Assignment:
Look through the data below. Collect every line where the word "lean" occurs.

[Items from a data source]

-- ==== Sys2Proof/Machine/Parts/Eth.lean ====
section
/-!
DEFINITION. The state of an Ethernet client port (R225 to R247).
-/
namespace Sys2Proof.Machine

/-- The link states (R226). -/
inductive LinkState where
  | down
  | an
  | lock
  | up
deriving DecidableEq, Repr

/-- LN_ETH_STATUS_n.LINK. -/
def LinkState.code : LinkState → BitVec 2
  | .down => 0
  | .an => 1
  | .lock => 2
  | .up => 3

/-- A wake pattern (R237, R247): mask words and the CHECK and VALID word. -/
structure WakePat where
  mask : BitVec 128 := 0
  w : BitVec 17 := 0
deriving DecidableEq, Repr

/-- A flow-control frame that waits for the next frame boundary (R235): XOFF or cancel, as PAUSE or PFC. -/
structure FlowMsg where
  xoff : Bool
  pfc : Bool
  /-- Classes of a cancel of a PFC frame: those of the XOFF in force. -/
  pri : Byte := 0
deriving DecidableEq, Repr

/-- An Ethernet client port. -/
structure EthPort where
  /-- LN_ETH_CTL_n without CNT_CLR: MAXFRM 1,518, RX_PAUSE_EN 1. -/
  ctl : W32 := 0x000105EE#32
  link : LinkState := .down
  blockLock : Bool := false
  hiBer : Bool := false
  lfRx : Bool := false
  rfRx : Bool := false
  xoff : Bool := false
  linkSeen : Bool := false
  wakeHit : Bool := false
  wakePat : BitVec 3 := 0
  fecOn : Bool := false
  anEn : Bool := false
  fecReq : Bool := false
  fecForce : Bool := false
  anDone : Bool := false
  lpKr : Bool := false
  lpF0 : Bool := false
  lpF1 : Bool := false
  /-- LN_ETH_PAUSE_n: PFC_PRI 0xFF, QUANTA 0xFFFF. -/
  pause : W32 := 0xFFFFFF00#32
  winAddr : W32 := 0
  sa : BitVec 48 := 0
  pats : Vector WakePat 8 := Vector.replicate 8 {}
  cnt : Vector W64 22 := Vector.replicate 22 0
  /-- The peer's PAUSE is in force, and the classes of its PFC in force, with their times in quanta (R236). -/
  peerPause : Option (BitVec 16) := none
  peerPfc : Vector (Option (BitVec 16)) 8 := Vector.replicate 8 none
  pendingFlow : Option FlowMsg := none
  /-- The XOFF in force was sent as PFC, with its classes. -/
  xoffPfc : Bool := false
  xoffPri : Byte := 0
  /-- Clause 49 and Clause 46 as 66-bit blocks arrive: valid sync headers in a row, and the blocks until hi_ber and a fault that is not
  received again end (R225). -/
  headers : Nat := 0
  berLeft : Nat := 0
  faultLeft : Nat := 0
  /-- Uncorrectable FEC blocks in the present window of 1 s (R228). -/
  fecUnc : Nat := 0
  /-- The deficit idle count (R225). -/
  deficit : Nat := 0
  /-- Remote fault or idles are sent in place of data (R226). -/
  sendRf : Bool := false
  sendIdle : Bool := false
deriving DecidableEq, Repr

end Sys2Proof.Machine
end

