-- ==== Sys2Proof/Machine/Parts/Hif.lean ====
section
/-!
DEFINITION. The state of the host interface island (0x08, R470 to R494), of the MSI-X structures, and what the terminal
puts on its outputs.
-/
namespace Sys2Proof.Machine

/-- One DMA ring (R479 to R483). -/
structure Ring where
  base : W64 := 0
  /-- HIF_RING_CTL: EN, LOG2SIZE 6, VEC, IRQ_EN, COAL_CNT 1, COAL_US. -/
  ctl : W32 := 0x0001000C#32
  stopped : Bool := true
  dmaErr : Bool := false
  ovf : Bool := false
  dbErr : Bool := false
  devIdx : W32 := 0
  hostIdx : W32 := 0
  drops : W32 := 0
  /-- Entries since the last interrupt (R481). -/
  unsig : Nat := 0
  /-- Ring 3: jobs fetched and not yet completed; ring 1: read position of the frame in progress. -/
  busy : Nat := 0
deriving DecidableEq, Repr

/-- One entry of the MSI-X table (R472): every word 0 and the mask set at reset. -/
structure MsixEntry where
  addr : W64 := 0
  data : W32 := 0
  masked : Bool := true
deriving DecidableEq, Repr

/-- A frame on its way to the punt ring (R300, R484). -/
structure Punt where
  kind : Byte
  reason : Byte
  lane : Nat
  down : Bool
  xgemPort : BitVec 16
  /-- RULE of R484. -/
  rule : BitVec 16
  bytes : List Byte
  stamp : Option Stamp := none
  /-- MIC_CHECKED and MIC_OK (R158). -/
  mic : Option Bool := none
  /-- The quadrant whose sump counts it where the ring is full. -/
  quad : Nat
deriving DecidableEq, Repr

/-- The host interface island (R476, R481). -/
structure Hif where
  /-- HIF_GATED_STATUS. -/
  gated : W32 := 0
  gatedCount : W32 := 0
  partialCnt : W32 := 0
  speed : BitVec 4 := 0
  width : BitVec 5 := 0
  changed : Bool := false
  twAddr : BitVec 7 := 0x4C#7
  pecReq : Bool := false
  twErrs : BitVec 8 := 0
  rings : Vector Ring 5 := Vector.replicate 5 {}
  msix : Vector MsixEntry 64 := Vector.replicate 64 {}
  pba : W64 := 0
  /-- Punted frames that wait for the punt ring, oldest first. -/
  puntQ : List Punt := []
deriving DecidableEq, Repr

end Sys2Proof.Machine
end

Exercise answer:
-- ==== Sys2Proof/Machine/Parts/Eth.lean ====
-- ==== Sys2Proof/Machine/Parts/Hif.lean ====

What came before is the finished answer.